優秀な道案内人が欲しいと思いネットを物色するとそれなりに情報は見つかるけれど、どうも頭の中にうまく入ってこないことが多い。 それらは作品の内容を
語るというよりは、そのアルバムやアーティストをめぐる状況への言及がメインだったり、そういう現代のシーンに精通しているステキなボク、という内容が多く、
それはそれで読み物としての面白味はあるんだろうけど、店頭でCD片手にまさに買うかどうかの参考情報を検索している切羽詰まった状況にいる私の
助けにはならず、結局諦めて手ぶらで帰ることになる。 そしてそういうことが重なると、何となく新譜に手を出すこと自体が億劫になっていってしまう。
そういう困った状況の中で今のところ唯一の頼りになっているのが、DU新宿ジャズ館の1Fの新品CDフロアの片隅で小さく展開されている "Monthly Buyer's
Select" という企画。 バイヤーというよりはマニアとしての感性でお薦めの作品が紹介されており、内容も新旧がいい塩梅で混ざっていて好感が持てる。

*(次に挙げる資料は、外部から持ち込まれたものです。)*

/-- The active elements of one strip of a reduction's source gathered, unless a poisoned one stops it. -/
def VCtx.gather (x : VCtx) (src : View) (r : VRun) (s : List Nat × List Nat) : VRun :=
  if r.stop.isSome then r
  else match s.2.findSome? (src.bad r.v s.1) with
    | some tv => { r with stop := some tv }
    | none =>
      let els := s.2.map (fun i0 => x.load src (src.raw r.v false s.1 i0))
      let vals := els.map (fun e => (roundF fp32F 0 false 0 e.1).bits)
      { r with v := r.v.vflag (els.foldl (fun f e => f ||| e.2) 0), xs := r.xs ++ vals }

/-- A reduction in descriptor or count form. A scalar source in descriptor form has no shape, and its result is free. -/
def VCtx.reduce (x : VCtx) (ws : List View) (free : Nat) (v : Tile) : VRun :=
  let w := ws.getD 0 { d := plainDesc 0 0 [1], rows := none, scalar := none }
  let src := ws.getD 1 { d := plainDesc 0 0 [1], rows := none, scalar := some 0 }
  let start : VRun := { v := v, stop := none, xs := [] }
  if vForm x.n = 1 ∧ src.scalar.isSome then
    { start with v := w.d.rows.foldl (fun u cs => u.putResult x w cs (some (free + w.d.index cs 0)) []) v }
  else if vForm x.n = 2 then
    let sd := if src.scalar.isSome then { src with d := plainDesc 0 (vFmt x.n) [vCount x.n] } else src
    let r := (strips v x.n sd.d).foldl (x.gather sd) start
    if r.stop.isSome then r else { r with v := r.v.putResult x w [0, 0, 0, 0, 0] none r.xs }
  else if vG x.n then
    let r := (strips v x.n src.d).foldl (x.gather src) start
    if r.stop.isSome then r else { r with v := r.v.putResult x w [0, 0, 0, 0, 0] none r.xs }
  else
    src.d.rows.foldl (fun (r : VRun) cs =>
      if r.stop.isSome then r
      else
        let g := ((strips r.v x.n src.d).filter (fun s => s.1 == cs)).foldl (x.gather src) { r with xs := [] }
        if g.stop.isSome then g else { g with v := g.v.putResult x w cs none g.xs }) start

/-- A triple read from three consecutive elements of a row. -/
def View.triple (w : View) (v : Tile) (cs : List Nat) : Triple :=
  { n := (w.raw v false cs 0).1, m := (w.raw v false cs 1).1, q := (w.raw v false cs 2).1 }

/-- MCOMB and the variance finishes over tensors of triples. -/
def VCtx.triples (x : VCtx) (ws : List View) (v : Tile) : VRun :=
  let w := ws.getD 0 { d := plainDesc 0 0 [1], rows := none, scalar := none }
  let a := ws.getD 1 { d := plainDesc 0 0 [1], rows := none, scalar := some 0 }
  let b := ws.getD 2 { d := plainDesc 0 0 [1], rows := none, scalar := some 0 }
  w.d.rows.foldl (fun (r : VRun) cs =>
    if r.stop.isSome then r
    else
      let on := (List.range (w.d.extent 0)).filter (fun i0 => maskOn r.v x.n i0)
      let used := if vVop x.n = 11 then on else if on.isEmpty then [] else [0, 1, 2]
      match used.findSome? (fun i0 => match a.bad r.v cs i0 with | some t => some t | none => b.bad r.v cs i0) with
      | some tv => { r with stop := some tv }
      | none =>
        if on.isEmpty then r
        else
          let res : List (Nat × Nat) × Nat :=
            if vVop x.n = 11 then combineOn (a.triple r.v cs) (b.triple r.v cs) on.contains
            else
              let q := variance (vSub x.n == 1) (a.triple r.v cs)
              ([(0, q.1)], q.2)
          { r with v := (r.v.putEls w cs res.1).vflag res.2 })
    { v := v, stop := none, xs := [] }

/-! Register form -/

/-- A lane of a vector register. -/
def Vec.lane (v : Vec) (r j : Nat) : Nat := tabGet 0 v.v (r * 128 + j)
/-- A lane set. -/
def Vec.setLane (v : Vec) (r j x : Nat) : Vec := { v with v := tabSet v.v (r * 128 + j) (x % 2 ^ 32) }
/-- A mask register. -/
def Vec.mask (v : Vec) (k : Nat) : Nat := tabGet 0 v.m k
/-- A mask register set. -/
def Vec.setMask (v : Vec) (k x : Nat) : Vec := { v with m := tabSet v.m k (x % 2 ^ 128) }

/-- The active lanes of register form (06 R158). -/
def Tile.lanes (v : Tile) (n : Nat) : List Nat := (List.range v.vec.vl).filter (maskOn v n)

/-- A 128-bit number from the lanes that are set. -/
def maskOfLanes (l : List Nat) : Nat := l.foldl (fun m j => m ||| 2 ^ j) 0

/-- Results written to lanes of a register; inactive lanes keep their value, or are zero under ZM (06 R158). -/
def Tile.putLanes (v : Tile) (n d : Nat) (active : List Nat) (rs : List (Nat × Nat)) : Tile :=
  let base := if vZm n then
      ((List.range 128).filter (fun j => !active.contains j)).foldl (fun (u : Vec) j => u.setLane d j 0) v.vec
    else v.vec
  { v with vec := rs.foldl (fun (u : Vec) p => u.setLane d p.1 p.2) base }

紹介文も作品の内容にきちんとフォーカスされていて、私のニーズにぴったりと合う。 ユニオンといえば廃盤セールのことばかりに話題が集中するけど、
私が一番いいなと思っているのはこういう度が過ぎない程度のマニアックな感性なのだ。
その好企画の12月版は「2017年のベスト作品」がテーマで、その中で紹介された6作品の中では2つの作品が気に入った。 その1つが、このジェイミー・サフト。

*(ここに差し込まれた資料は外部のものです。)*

/-- WATCHDOG_EXPIRY (R415 to R419): the processor is held in reset; the third expiry within one second leaves it there. The next
processor in service takes over its rings and sends its journalled operations again, with the identifiers they had. -/
def Chip.doWatchdogExpiry (c : Chip) (k : Nat) : Chip :=
  let p := c.fpAt k
  if !c.fw.running || !p.service then c
  else
    let now := c.dispatch
    let es := p.expiries.filter (fun x => decide (now < x + 1000000000)) ++ [now]
    let failed := decide (3 ≤ es.length)
    let d := ((c.setFp k { p with service := false, failed := failed, expiries := es }).logEv .fpReset srcDispatch [k]).setGevent 6
    let d := (if failed then d.logEv .fpFailed srcDispatch [k] else d).rehome
    if (d.nextFp k).isNone then d
    else ((d.fw.journal.filter (fun a => a.fp == k)).foldl (fun (e : Chip) a => e.fwSoOp a.fp a.ident a.so a.value a.isSet) d).unlatch

/-- FP_REJOIN (R419): the processor has reloaded from the protected copy; its rings are handed back. -/
def Chip.doFpRejoin (c : Chip) (k : Nat) : Chip :=
  let p := c.fpAt k
  if c.fw.running && !p.service && !p.failed then ((c.setFp k { p with service := true, server := k }).rehome).unlatch else c

/-! The driver's calls (15 R393 to R397, R414, Table 15.1) -/

/-- A call decided: its code and result (Table 15.2). -/
def Chip.callEnd (c : Chip) (code result : Nat) : Chip :=
  c.modFw (fun f => { f with mbox := { f.mbox with last := code, result := result } })

/-- The code of a call written while RESULT is BUSY: ignored and logged with REASON 7; which core wrote it, the command does not say, and a
free value stands for it (R393, 21 R521). -/
def Chip.callIgnored (c : Chip) (code : Nat) : Chip :=
  (c.cfgReport 0xF00000100000 code 0 7 0 8 (srcCore (c.freeVal % 64))).took 1

/-- A call that is decided in one step, unless another is in progress (R393). -/
def Chip.call (c : Chip) (code : Nat) (f : Chip → Chip) : Chip := if c.fw.mbox.result = 1 then c.callIgnored code else f c

/-- The bytes of the image that the arguments name: its header and payload. -/
def Chip.imageLen (c : Chip) : Nat := 4096 + c.mem.readLE (c.fw.mbox.arg0 + 24) 8

/-- The verdict on the image and the place for its protected copy (R394, 19 R483): 0 OK, 4 BAD_IMAGE, 5 ROLLBACK. -/
def Chip.imageVerdict (c : Chip) (k : Secure) (crypto : Bool) : Nat :=
  let m := c.fw.mbox
  if m.arg1 < 4096 ∨ !c.mem.backedN m.arg0 m.arg1 ∨ m.arg1 < c.imageLen ∨ c.mem.poisonedN m.arg0 c.imageLen then 4
  else if m.arg2 % 0x200000 ≠ 0 ∨ inHbm m.arg2 ∨ !c.mem.backedN m.arg2 0x2000000 then 4
  else k.rec_.judge (c.mem.readN m.arg0 4096) 3 crypto

/-- The image copied to the protected copy, and the processors started from it (R394). -/
def Chip.install (c : Chip) : Chip :=
  let m := c.fw.mbox
  let bs := c.mem.readN m.arg0 c.imageLen
  (((c.meet (rangeLines m.arg0 c.imageLen) false).storeHint m.arg2 bs false 0).modFw (fun f =>
    { f with running := true, version := fieldLE bs 8 4, digest := fieldLE bs 32 64, pcopy := some m.arg2 })).startFps

/-- An accepted image with ADVANCE raises its counter (19 R486). -/
def Chip.raiseFor (c : Chip) (k : Secure) : Secure :=
  let h := c.mem.readN c.fw.mbox.arg0 32
  if bit (fieldLE h 6 1) 0 then k.raise 3 (fieldLE h 12 4) (fieldLE h 16 4) else k

/-- The registrations that came before firmware ran are decided in order (20 R511). -/
def Chip.answerAsks (c : Chip) : Chip :=
  c.cm.asks.foldl (fun (d : Chip) p => d.regBegin p.1 p.2) (c.modCm (fun m => { m with asks := [] }))

/-- LOAD (R394). `crypto` says that the image's root key digest, signature and payload digest verify. -/
def Chip.secLoad (c : Chip) (k : Secure) (crypto : Bool) : Chip × Secure :=
  if c.fw.running then (c.callEnd 1 3, k)
  else match c.imageVerdict k crypto with
    | 0 => ((c.install.answerAsks.unlatch).callEnd 1 0, c.raiseFor k)
    | r => (c.callEnd 1 r, k)

/-- A context holds live work (R396). -/
def Chip.liveWork (c : Chip) : Bool :=
  c.cm.descs.any (fun d => d.st == .started) || c.fw.work.any (fun w => w.phys != 200 || w.preempted) ||
    c.bucket.any (fun p => p.2.st != .free) || !c.ledge.cmds.isEmpty ||
    c.fab.conn.any (fun p => !p.2.tx.msgs.isEmpty || !p.2.tx.tx.isEmpty || !p.2.tx.reads.isEmpty) ||
    c.roce.qp.any (fun p => !p.2.wqes.isEmpty)

/-- Some context other than CTX0 exists. -/
def Chip.anyCtx (c : Chip) : Bool := c.ctx.any (fun p => p.1 != 0 && p.2.st != .free)

/-- The image's header can be read and names another major version (R396). -/
def Chip.otherMajor (c : Chip) : Bool :=
  let a := c.fw.mbox.arg0
  c.mem.backedN a 64 && !c.mem.poisonedN a 64 && decide (c.mem.readLE (a + 8) 4 / 2 ^ 24 ≠ c.fw.version / 2 ^ 24)

/-- UPDATE (R396, R397): between jobs, the running firmware is replaced; everything that dispatch SRAM holds stays. -/
def Chip.secUpdate (c : Chip) (k : Secure) (crypto : Bool) : Chip × Secure :=
  if !c.fw.running then (c.callEnd 4 2, k)
  else if c.liveWork ∨ (c.anyCtx ∧ c.otherMajor) then (c.callEnd 4 7, k)
  else match c.imageVerdict k crypto with
    | 0 => (c.install.unlatch.callEnd 4 0, c.raiseFor k)
    | r => (c.callEnd 4 r, k)

/-- The majors of a driver's and a firmware's version agree and the firmware's minor is at least the driver's (R395). -/
def versionsFit (driver firmware : Nat) : Bool :=
  bits driver 31 24 == bits firmware 31 24 && decide (bits driver 23 16 ≤ bits firmware 23 16)

/-- ATTACH (R395). -/
def Chip.doAttach (c : Chip) : Chip :=
  c.call 2 (fun c =>
    if !c.fw.running then c.callEnd 2 2
    else (c.modFw (fun f => { f with mbox := { f.mbox with arg0 := f.version } })).callEnd 2
      (if versionsFit c.fw.mbox.arg0 c.fw.version then 0 else 6))

/-- HANDOVER (R414): CM0 departs, its contexts run on without limit, and its heartbeat is no longer read. -/
def Chip.doHandover (c : Chip) : Chip :=
  c.call 3 (fun c =>
    if !c.fw.running then c.callEnd 3 2
    else if (c.cmAt 0).st ≠ .active then c.callEnd 3 8
    else (c.lose 0 .handover).callEnd 3 0)

/-- QUERY (Table 15.1). -/
def Chip.doQuery (c : Chip) : Chip :=
  c.call 5 (fun c =>
    if !c.fw.running then c.callEnd 5 2
    else
      let set := fun (p : Fp → Bool) => [0, 1, 2, 3].foldl (fun acc k => if p (c.fpAt k) then acc + 2 ^ k else acc) 0
      (c.modFw (fun f => { f with mbox :=
        { f.mbox with arg0 := f.version, arg1 := set (·.service) + 16 * set (·.failed), arg2 := 16384 - c.cm.used } })).callEnd 5 0)

/-- MAILBOX_BAD_CALL (21 R521): a code that Table 15.1 does not list. -/
def Chip.doMailboxBadCall (c : Chip) (code : BitVec 8) : Chip :=
  if 1 ≤ code.toNat ∧ code.toNat ≤ 5 then c else c.call code.toNat (fun c => c.callEnd code.toNat 9)

/-! Starting work items (15 R405 to R407, 03 R66) -/

/-- The resident context of a physical tile; 64 for none (R402). -/
def Chip.residentOf (c : Chip) (t : Nat) : Nat := tabGet 64 c.tmap.resident t

/-- The resident context of a tile set. -/
def Chip.setResident (c : Chip) (t k : Nat) : Chip := c.modTmap (fun m => { m with resident := tabSet m.resident t k })

/-- A tile in SERVICE on which no work item stands. -/
def Chip.freeTile (c : Chip) (t : Nat) : Bool :=
  let v := c.tileAt t
  v.st == .service && v.powered && !v.gated && !c.fw.work.any (fun w => w.phys == t) &&
    (match v.item with | .none => true | .ended _ => true | .saved => true | _ => false)

/-- A fault of the save area or image block while firmware uses it: logged against the context; the affected item completes with
TILE_EXCEPTION (R399). -/
def Chip.ctxFaulted (c : Chip) (ctx : Nat) (f : VFault) : Chip := c.logEv .ctxFault srcDispatch [ctx, f.detail]

/-- The status of a work item that such a fault ends. -/
def faultStatus (f : VFault) : Nat := 0x42 + f.kind.code

/-- A work item that does not run ends, and its tile is free. -/
def Chip.workGone (c : Chip) (key status detail : Nat) : Chip :=
  let d := (c.modFw (fun f => { f with work := f.work.filter (fun w => w.key != key) })).finish key status detail
  match c.workOf key with
  | some w => if w.phys = 200 then d else d.groupApply w.phys
  | none => d

/-- The state of a tile at the entry of a work item (03 R66, 04 R119, 05 R133, R137, 06 R148): registers zero but X1 to X3, the
accumulator, array and vector state registers at their reset values, memory as it stands. The record of the last exception
(03 Table 3.3) stays. -/
def Tile.enter (v : Tile) (key ctx entry args j gen : Nat) : Tile :=
  { v with
    x := tabSet (tabSet (tabSet [] 1 args) 2 j) 3 gen, pc := entry, ctx := ctx, item := .running, work := key, blocked := none
    pend := none, preAsk := false, mover := [], held := [], cancelFrom := none, arr := Arr.fresh, sent := false
    vec := { Vec.fresh with v := v.vec.v, m := v.vec.m, ft := v.vec.ft }
    acc := { Acc.fresh with col := v.acc.col, poison := v.acc.poison, count := v.acc.count } }

/-- The image of a RUN in the first bytes of a tile's instruction memory, or the status with which it cannot be read (R405). -/
def Chip.loadImage (c : Chip) (w : Work) : Except (Nat × Nat) Chip :=
  if w.image = 0 then .ok c
  else
    let s := c.spanLines (moverTlbs w.phys) w.ctx w.image w.imageLen false
    let d := c.used (moverTlbs w.phys) srcDispatch s
    match s.fault with
    | some f => .error (f.kind.code, f.detail)
    | none =>
      let g := c.mem.gather s
      match g.2 with
      | some a => .error (0x05, a)
      | none => .ok (d.setTile w.phys { d.tileAt w.phys with imem := (d.tileAt w.phys).imem.writeN 0 g.1 })

/-- A work item begins on its tile: the image is loaded, the function tables are brought up to date, and the tile enters it. -/
def Chip.beginItem (c : Chip) (w : Work) : Chip :=
  match c.loadImage w with
  | .error (status, detail) => c.workGone w.key status detail
  | .ok d =>
    match d.ftLoad w.phys w.ctx false with
    | .error f => (d.ctxFaulted w.ctx f).workGone w.key (faultStatus f) f.detail
    | .ok e => (e.modFw (fun f => if w.image = 0 then f else { f with images := tabSet f.images (w.ctx * 192 + w.tile) (w.image, w.imageLen) })).setTile w.phys ((e.tileAt w.phys).enter w.key w.ctx w.entry w.args w.tile w.gen)

/-- A ready RUN takes a free tile (R405): at once when its context is resident and nothing saved is in the way, otherwise by a
switch. -/
def Chip.startOn (c : Chip) (w : Work) (t : Nat) : Chip :=
  let j := (c.logicalOf t).getD 0
  let sw := w.preempted || w.restart || (c.tileAt t).item == .saved || c.residentOf t != w.ctx
  let x := { w with phys := t, tile := j, gen := c.genOf j, begun := c.dispatch, switching := sw }
  let d := c.setWork x
  let d := match d.descAt w.key with | some e => d.setDesc { e with st := .started } | none => d
  if sw then d else d.beginItem x

/-- The free tile that a RUN may use (R405). -/
def Chip.tileFor (c : Chip) (w : Work) : Option Nat :=
  if w.tile ≠ 0xFFFF then (if c.freeTile (c.physOf w.tile) then some (c.physOf w.tile) else none)
  else
    let ts := ((List.range 192).map c.physOf).filter (fun t => t != 200 && c.freeTile t)
    match ts.find? (fun t => c.residentOf t == w.ctx) with
    | some t => some t
    | none => match ts.find? (fun t => c.residentOf t == 64) with
      | some t => some t
      | none => ts.head?

/-- The items that a RUN may displace, those of lower priority on a tile it may use, the best victim last (R407). -/
def Chip.victims (c : Chip) (w : Work) : List Work :=
  let ok := c.fw.work.filter (fun x => x.phys != 200 && !x.switching && x.drop.isNone && decide (w.prio < x.prio) &&
    (w.tile == 0xFFFF || c.physOf w.tile == x.phys))
  ok.foldl (fun acc x =>
    match acc.getLast? with
    | some y => if y.prio < x.prio ∨ (y.prio = x.prio ∧ y.begun ≤ x.begun) then acc ++ [x] else x :: acc
    | none => [x]) []

/-- A work item put into a list behind those that firmware serves before it. -/
def insWork (w : Work) : List Work → List Work
  | [] => [w]
  | x :: r => if x.prio < w.prio ∨ (x.prio = w.prio ∧ x.at_ ≤ w.at_) then x :: insWork w r else w :: x :: r

/-- The RUNs that are ready, or saved and waiting to resume, in the order in which firmware serves them: priority, then time of
consumption (R406, R407). -/
def Chip.readyWork (c : Chip) : List Work :=
  (c.fw.work.filter (fun w => w.phys == 200 && w.drop.isNone && (c.ctxAt w.ctx).st == .active)).foldl (fun l w => insWork w l) []

/-- A RUN names a tile that is ABSENT, or another generation of it (03 R63). -/
def Chip.staleRun (c : Chip) (w : Work) : Bool := w.tile != 0xFFFF && (c.physOf w.tile == 200 || w.gen != c.genOf w.tile)

/-- The first RUN of the list for which something can be done: it completes with STALE, takes a free tile, or has a victim stopped;
a victim already being saved is left to the RUN that claims it. -/
def Chip.schedule (c : Chip) : List Nat → List Work → Chip
  | _, [] => c
  | claimed, w :: rest =>
    if c.staleRun w then c.workGone w.key 0x10 (c.genOf w.tile)
    else match c.tileFor w with
      | some t => if w.preempted || w.restart || c.cm.free then c.startOn w t else c.schedule claimed rest
      | none =>
        let vs := c.victims w
        match vs.find? (fun x => (c.tileAt x.phys).item == .saving && !claimed.contains x.phys) with
        | some x => c.schedule (x.phys :: claimed) rest
        | none =>
          match (vs.filter (fun x => (c.tileAt x.phys).item == .running)).getLast? with
          | some x => c.haltTile x.phys
          | none => c.schedule claimed rest

/-- RUN_START (R406, R407, R392). -/
def Chip.doRunStart (c : Chip) : Chip := if c.fwRuns then c.schedule [] c.readyWork else c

ジャズミュージシャンというよりはマルチタレントな音楽家ということらしいが、私はこの人のことはまったく知らない。 名前も聞いたことがなかった。
ネットを見ると、怪僧ラスプーチンか、はたまたZZトップか、というような風貌の画像が出てくる。
アコースティック・ピアノ・トリオで、ベースはスティーヴ・スワローだ。 そして、驚くことにイギー・ポップが歌っている曲が何曲かある。
正統派のピアノ・トリオの演奏だけど、全体的にゆったりとしたリズムて統一されていて、程よい翳りと心地よい重みのある音楽になっている。

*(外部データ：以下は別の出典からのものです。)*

/-- Entries for the fields of a write that were not applied as written, with the register as it reads after the write. -/
def Chip.report (c : Chip) (off : Nat) (a : SetupAcc) (logs : List (Nat × Nat × Nat)) : Chip :=
  let applied := c.regRead off
  logs.foldl (fun (d : Chip) l => d.cfgReport (accShown a off).1 (accShown a off).2 applied l.1 l.2.1 l.2.2 a.writer.toNat) c

/-- The bits of the writable fields of a register: what the bank holds of it. -/
def bankPart (flds : List Fld) (x : Nat) : Nat :=
  flds.foldl (fun acc f => match f.kind with
    | .ro => acc
    | .rsvd => acc
    | .wo => acc
    | _ => putBits acc f.lo (f.hi + 1 - f.lo) (bits x f.hi f.lo)) 0

/-- Who reaches the setup region (R515): host cores and firmware processors, by SRCID class; the management controller writes only by
FAC_CAP_REQ. -/
def reachesSetup (writer : Nat) : Bool := writer / 4096 == 4 || writer / 4096 == 7

/-- A write of a register: judged, its value given to `apply`, and the fields that differ reported; an access that splits a wide field
changes nothing. -/
def Chip.regStore (c : Chip) (off : Nat) (a : SetupAcc) (lock : Fld → Nat → Option (Nat × Nat)) (apply : Chip → Nat → Chip) : Chip :=
  let flds := regFlds off
  let cur := c.regRead off % 2 ^ 64
  if !reachesSetup a.writer.toNat then c
  else match flds.find? (splits a.half) with
  | some f => c.report off a [(8, f.lo, f.hi + 1 - f.lo)]
  | none =>
    let j := judgeWrite flds cur (accValue cur a) a.half lock
    (apply c j.value).report off a j.logs

/-- No field is locked. -/
def noLock : Fld → Nat → Option (Nat × Nat) := fun _ _ => none

/-- A value put into the bank. -/
def toBank (off : Nat) : Chip → Nat → Chip := fun c x => c.setReg off (bankPart (regFlds off) x)

end Sys2Proof.Machine
end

いかにもジャズ・ピアノですという音楽ではなく、ポップスやブルースなどいろんな音楽がうまく消化されてブレンドされた深みのある、それでいて非常に
判りやすい音楽になっていて、これは素晴らしいと思った。 現代のジャズだからといって無調感や不協和の雰囲気に逃げることなく、きちんとメロディーと
ハーモニーとリズムで初めて聴くような新鮮な音楽をやっている。 スワローのベースのリズムが強力で、音楽がグイグイと前へと進んで行く。
イギー・ポップの深くダークな歌も最高だ。 これは長く愛聴できる盤になるだろう。
CDの試聴機の前にアナログも置かれていたので、そちらを持って帰った。 アナログは2枚組で、ダウンロード・コードも付いている。 このトリオとしては
これが2作目だそうで、こうなると当然1作目も聴きたくなる。 アナログは既に絶版のようなので、また探さねばならないものが増えた。